Manotti C, Quintavalla R, Ugolotti U, Del Favero C, Dettori A G
Centro Malattie Emostatiche, Ospedale Regionale di Parma, Italy.
Invest Radiol. 1992 Dec;27(12):1025-30. doi: 10.1097/00004424-199212000-00009.
A few case reports have suggested a possible thrombogenic effect of nonionic contrast media. In vitro investigations have lead to conflicting results. The authors performed three ex vivo studies to evaluate the influence of an ionic, ioxaglate, and a nonionic, iopamidol, low-osmolality contrast medium on a series of clotting and fibrinolytic parameters, after intravenous or intra-arterial administration, during routine diagnostic procedures.
In the first study, iopamidol was given to 20 consecutive patients through an arterial catheter for digital subtraction arteriography (DSA). In the second study, iopamidol was compared with ioxaglate. The media were randomly and blindly administered intravenously to 21 consecutive patients undergoing brain computed tomography (CT). Finally, ioxaglate was administered intra-arterially to 20 consecutive patients, in a situation comparable with that of the first study.

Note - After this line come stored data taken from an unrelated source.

-- ==== Sys2Proof/Word.lean ====
section
/-! DEFINITION. The bit strings the manual names by their width. -/

namespace Sys2Proof

/-- One byte of a frame (10 section 10.6). -/
abbrev Byte := BitVec 8

/-- One word of the pick journal (R163). -/
abbrev Word := BitVec 32

/-- A tote's 32-bit label (R10). -/
abbrev ToteId := BitVec 32

/-- A 24-bit order ID (R23). -/
abbrev OrderId := BitVec 24

/-- The 24-bit product number (R23). -/
abbrev Sku := BitVec 24

end Sys2Proof
end

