-- ==== Sys2Proof/Machine/Modes.lean ====
section
/-! DEFINITION. The mode actions of Mode Control (08): OPEN, CLOSE_SOFT, CLOSE_HARD. -/

namespace Sys2Proof.Machine

/-- The REPLY to a mode action, with the mode after the action and any completion it brings about (R151, log 15). -/
def State.modeReply (s : State) (src : Nat) (a : ModeAction) : State :=
  s.reply src (.modeAction a .accepted (if s.closeComplete then .closed else s.mode))

/-! ### OPEN (R148) -/

/-- The effect of an OPEN on the mode. -/
def State.openBench (s : State) : State :=
  if s.mode == .opened then s
  else (State.write { s with mode := .opened, requester := none } (.mode s.mode .opened)).taskChoice

/-- A CONTROL OPEN (R148, R151). -/
def State.takeOpen (s : State) (d : Dest) : State :=
  if s.addressed d then s.openBench.modeReply d.src .opened else s

/-- OPEN. -/
def execControlOpen (d : Dest) (s : State) : Host.Outcome State Fault Refusal :=
  taken (fun x => x.clearReceived.takeOpen d) s

/-! ### The steps both closes share -/

/-- Steps 1 and 2 of R152 and R153: mode, requester and MODE entry; completion waits for the end of the entry steps (log 15). -/
def State.beginClose (s : State) (m : Mode) (src : Nat) : State :=
  State.write { s with mode := m, requester := some src, closeEntry := true } (.mode s.mode m)

/-- A record in BID_QUEUED or WON ends WITHDRAWN unless its own frame is in carriage (R152 step 3, R155). DESIGN CHOICE, log 33: also one
whose frame was in carriage at an earlier CLOSE_SOFT and has lost arbitration since. -/
def State.withdrawQueued (s : State) (t : ToteId) : State :=
  match s.contestOf t with
  | none => s
  | some c =>
      if (c.state == .bidQueued || c.state == .won) && !s.frameInCarriage t then s.endContest c .withdrawn c.slot else s

/-- Step 3 of R152 and R153, in table order (log 17). -/
def State.withdrawAllQueued (s : State) : State := (s.contests.map (·.tote)).foldl State.withdrawQueued s

/-- The REPLY, then the completion test (R152 steps 5 and 6, R154 steps 4 and 5). -/
def State.endClose (s : State) (src : Nat) (a : ModeAction) : State :=
  State.completionTest { s.modeReply src a with closeEntry := false }

/-- A CLOSE taken in a closing mode that it does not change: only the requester (R149, R150). -/
def State.replaceRequester (s : State) (src : Nat) (a : ModeAction) : State :=
  State.reply { s with requester := some src } src (.modeAction a .accepted s.mode)

/-- A CLOSE taken while CLOSED: REPLY, then QUIET at once (R149, R150, R157). -/
def State.answerClosed (s : State) (src : Nat) (a : ModeAction) : State :=
  (s.reply src (.modeAction a .accepted .closed)).queueTo src (.quiet .closed)

/-! ### CLOSE_SOFT (R149, R152) -/

/-- The entry of a soft close (R152). -/
def State.enterSoft (s : State) (src : Nat) : State :=
  ((s.beginClose .closingSoft src).withdrawAllQueued).endClose src .closeSoft

/-- A CONTROL CLOSE_SOFT (R149). -/
def State.takeCloseSoft (s : State) (d : Dest) : State :=
  if s.addressed d then
    match s.mode with
    | .opened => s.enterSoft d.src
    | .closingSoft => s.replaceRequester d.src .closeSoft
    | .closingHard => s.replaceRequester d.src .closeSoft
    | .closed => s.answerClosed d.src .closeSoft
  else s

/-- CLOSE_SOFT. -/
def execCloseSoft (d : Dest) (s : State) : Host.Outcome State Fault Refusal :=
  taken (fun x => x.clearReceived.takeCloseSoft d) s

/-! ### CLOSE_HARD (R150, R153, R154) -/

/-- Insert a record by the distance of its slot, behind those of equal distance (R153 step 4). -/
def State.insertNear (s : State) (c : Contest) : List Contest → List Contest
  | [] => [c]
  | x :: xs => if s.distance c.slot ≤ s.distance x.slot then c :: x :: xs else x :: s.insertNear c xs

/-- Records in the order of their slots' distance to the divert point, nearest first (R153 step 4). -/
def State.sortNear (s : State) : List Contest → List Contest
  | [] => []
  | x :: xs => s.insertNear x (s.sortNear xs)

/-- A CLAIMED record ends RELINQUISHED (R153 step 4). -/
def State.relinquish (s : State) (t : ToteId) : State :=
  match s.contestOf t with
  | none => s
  | some c => if c.state.claimed then s.endContest c .relinquished c.slot else s

/-- Step 4 of R153. -/
def State.relinquishAll (s : State) : State :=
  ((s.sortNear (s.contests.filter fun c => c.state.claimed)).map (·.tote)).foldl State.relinquish s

/-- The CLOSING_HARD release sweep (R118, R154 step 1). -/
def State.releaseSweep (s : State) : State := s.floor.presentation.foldl State.releaseTest s

/-- The entry of a hard close (R153, R154). -/
def State.enterHard (s : State) (src : Nat) : State :=
  (((s.beginClose .closingHard src).withdrawAllQueued.relinquishAll).releaseSweep).endClose src .closeHard

/-- A CONTROL CLOSE_HARD (R150). -/
def State.takeCloseHard (s : State) (d : Dest) : State :=
  if s.addressed d then
    match s.mode with
    | .opened => s.enterHard d.src
    | .closingSoft => s.enterHard d.src
    | .closingHard => s.replaceRequester d.src .closeHard
    | .closed => s.answerClosed d.src .closeHard
  else s

/-- CLOSE_HARD. -/
def execCloseHard (d : Dest) (s : State) : Host.Outcome State Fault Refusal :=
  taken (fun x => x.clearReceived.takeCloseHard d) s

end Sys2Proof.Machine
end

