/-- R22, R41, R59, R86, R91, R122, R146, R162, R176, R185, R188, R189: a cold reset taken as the supply rises, whatever the supply was, and a
warm one as the RESET line is released, whatever the line was: what both leave, with every put and place as its sensor reads, and what
each kind leaves of the journal and the fault record; R169: the room a warm reset makes for its orphans, taking no entry more than that
needs; R176, R187: an UNCONFIGURED warm reset keeps the journal whole, its flag recomputed. Log 10: when the two commands take
a reset. Log 9: the sensor levels are their operands. Log 20: strokes are counted from the reset. Log 23: an UNCONFIGURED bench has no port,
put or panel record. -/
def Obligations.ResetsTaken : Prop :=
  (∀ (s : State) (x : Sensors),
      let orphan (cause : Option ReleaseCause) : Tote :=
        { id := none, cls := none, comps := [], exposure := none, landed := 0, bound := [], cause := cause, spentTaken := false }
      let seat (k : Nat) : Bool := x.seats.getD k false
      let seatsBefore (k : Nat) : Nat := ((List.range k).filter seat).length
      let inLane (i : Image) : Nat := ((x.lane.take i.lanePlaces).filter id).length
      let inRelease : Nat := ((x.releaseLane.take 2).filter id).length
      let port (i : Image) (k : Nat) : Port :=
        if seat k then
          { num := k + 1, state := if inRelease + seatsBefore k < 2 then .releasing else .releaseWait
            tote := some (orphan (some .orphan)), seatTimer := none, occupied := true, routerStrokes := 0
            releaseStrokes := if inRelease + seatsBefore k < 2 then 1 else 0 }
        else if k - seatsBefore k < inLane i then
          { num := k + 1, state := .inbound, tote := some (orphan none), seatTimer := some (1000 * i.seatTimeout)
            occupied := false, routerStrokes := 1, releaseStrokes := 0 }
        else
          { num := k + 1, state := .vacant, tote := none, seatTimer := none, occupied := false, routerStrokes := 0
            releaseStrokes := 0 }
      let blocks (t : State) : Prop :=
        t.pending = s.pending ∧ t.power = { supplyOk := true, resetAsserted := false, coldPending := false } ∧
        t.image = buildImage s.straps s.memory ∧ t.ready = t.image.isSome ∧ t.straps = s.straps ∧ t.memory = s.memory ∧
        t.ms = 0 ∧
        t.tracker = { prescale := 0, phase := 0, homed := false, history := [], prevAdvance := none, readFlag := false
                      approach := [], watch := [], divertStrokes := 0 } ∧
        t.lines = [] ∧ t.arrival = 0 ∧ t.lanes = { weight := 0, time := 0 } ∧ t.contests = [] ∧ t.roster = [] ∧
        t.mode = .closed ∧ t.requester = none ∧ t.closeEntry = false ∧ t.queue = [] ∧ t.received = none ∧
        (t.image = none →
          t.puts = [] ∧ t.panel = { task := none, ports := [], puts := [] } ∧
          t.floor = { lane := [], ports := [], presentation := [], releaseWait := [], releaseLane := [] }) ∧
        ∀ i, t.image = some i →
          t.puts = (List.range i.puts).map (fun k =>
            { num := k + 1, state := .free, order := none, occupied := x.puts.getD k false, emptied := false }) ∧
          t.panel =
            { task := none
              ports := (List.range i.ports).map fun k => { num := k + 1, lit := false, display := none }
              puts := (List.range i.puts).map fun k => { num := k + 1, light := .off } } ∧
          t.floor =
            { lane := List.replicate (inLane i - (i.ports - seatsBefore i.ports)) (orphan none)
              ports := (List.range i.ports).map (port i)
              presentation := []
              releaseWait := ((List.range i.ports).filter fun k => seat k && 2 ≤ inRelease + seatsBefore k).map (· + 1)
              releaseLane := List.replicate inRelease none }
      (s.power.resetAsserted = false →
        ∃ t, exec (.coldReset x) s = .next t ∧ blocks t ∧
          t.journal = { entries := [], oldest := 0, lastTime := none, bound := false } ∧ t.faults = { first := none, sticky := 0 }) ∧
      (s.power.supplyOk = true → s.power.coldPending = false →
        ∃ t, exec (.warmReset x) s = .next t ∧ blocks t ∧ t.faults = s.faults ∧ t.journal.lastTime = none ∧
          ∃ k, k ≤ s.journal.entries.length ∧ t.journal.entries = s.journal.entries.drop k ∧
            t.journal.oldest = s.journal.oldest + BitVec.ofNat 32 k)) ∧
  (∀ (s : State) (x : Sensors) (t : State), s.power.supplyOk = true → s.power.coldPending = false →
      (buildImage s.straps s.memory).isSome = true → exec (.warmReset x) s = .next t →
      5 * t.floor.heldCount ≤ t.journal.free ∧ t.journal.bound = decide (t.journal.free < 192) ∧
      (5 * t.floor.heldCount ≤ s.journal.free → t.journal.entries = s.journal.entries ∧ t.journal.oldest = s.journal.oldest) ∧
      ∀ k, k < s.journal.entries.length - t.journal.entries.length →
        2048 - ((s.journal.entries.drop k).map Entry.size).sum < 5 * t.floor.heldCount) ∧
  (∀ (s : State) (x : Sensors) (t : State), s.power.supplyOk = true → s.power.coldPending = false →
      buildImage s.straps s.memory = none → exec (.warmReset x) s = .next t →
      t.journal =
        { entries := s.journal.entries, oldest := s.journal.oldest, lastTime := none, bound := decide (s.journal.free < 192) })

In the first study, a weak anticoagulant effect and an activation of fibrinolysis were found, associated with indirect markers of thrombin generation, such as increased plasma levels of fibrinopeptide A (FpA) and thrombin-antithrombin III complexes (TAT). In the second study, no significant changes were seen with either contrast medium, for thrombin or fibrinolysis activation parameters. In the third study, the intra-arterially administered contrast medium elicited a marked increase of FpA and TAT, together with an anticoagulant effect.
Both ionic and nonionic contrast media are able to interfere with the clotting/fibrinolytic system in the general circulation when they are administered to patients at the usual dosages. Ioxaglate shows more marked anticoagulant and thrombin-generating effects than iopamidol. The procedure (ie, arterial catheter versus intravenous infusion) seems to be more important than the category of contrast medium in conditioning the magnitude of these effects.
少数病例报告提示非离子型造影剂可能具有致血栓形成作用。体外研究结果相互矛盾。作者进行了三项体外研究,以评估离子型造影剂碘克沙醇和非离子型造影剂碘帕醇这两种低渗造影剂在常规诊断程序中经静脉或动脉给药后,对一系列凝血和纤溶参数的影响。
在第一项研究中,通过动脉导管向20例连续患者给予碘帕醇用于数字减影血管造影(DSA)。在第二项研究中,将碘帕醇与碘克沙醇进行比较。将这两种造影剂随机且盲法静脉给予21例连续接受脑部计算机断层扫描(CT)的患者。最后,在与第一项研究类似的情况下,向20例连续患者动脉内给予碘克沙醇。
在第一项研究中,发现有微弱的抗凝作用和纤溶激活,伴有凝血酶生成的间接标志物,如血浆纤维蛋白肽A(FpA)水平升高和凝血酶 - 抗凝血酶III复合物(TAT)增加。在第二项研究中,两种造影剂对凝血酶或纤溶激活参数均未产生显著变化。在第三项研究中,动脉内给予的造影剂引起FpA和TAT显著增加,同时伴有抗凝作用。
离子型和非离子型造影剂以常规剂量给予患者时,均能干扰体循环中的凝血/纤溶系统。碘克沙醇比碘帕醇表现出更明显的抗凝和凝血酶生成作用。在调节这些作用的程度方面,给药途径(即动脉导管给药与静脉输注)似乎比造影剂类别更重要。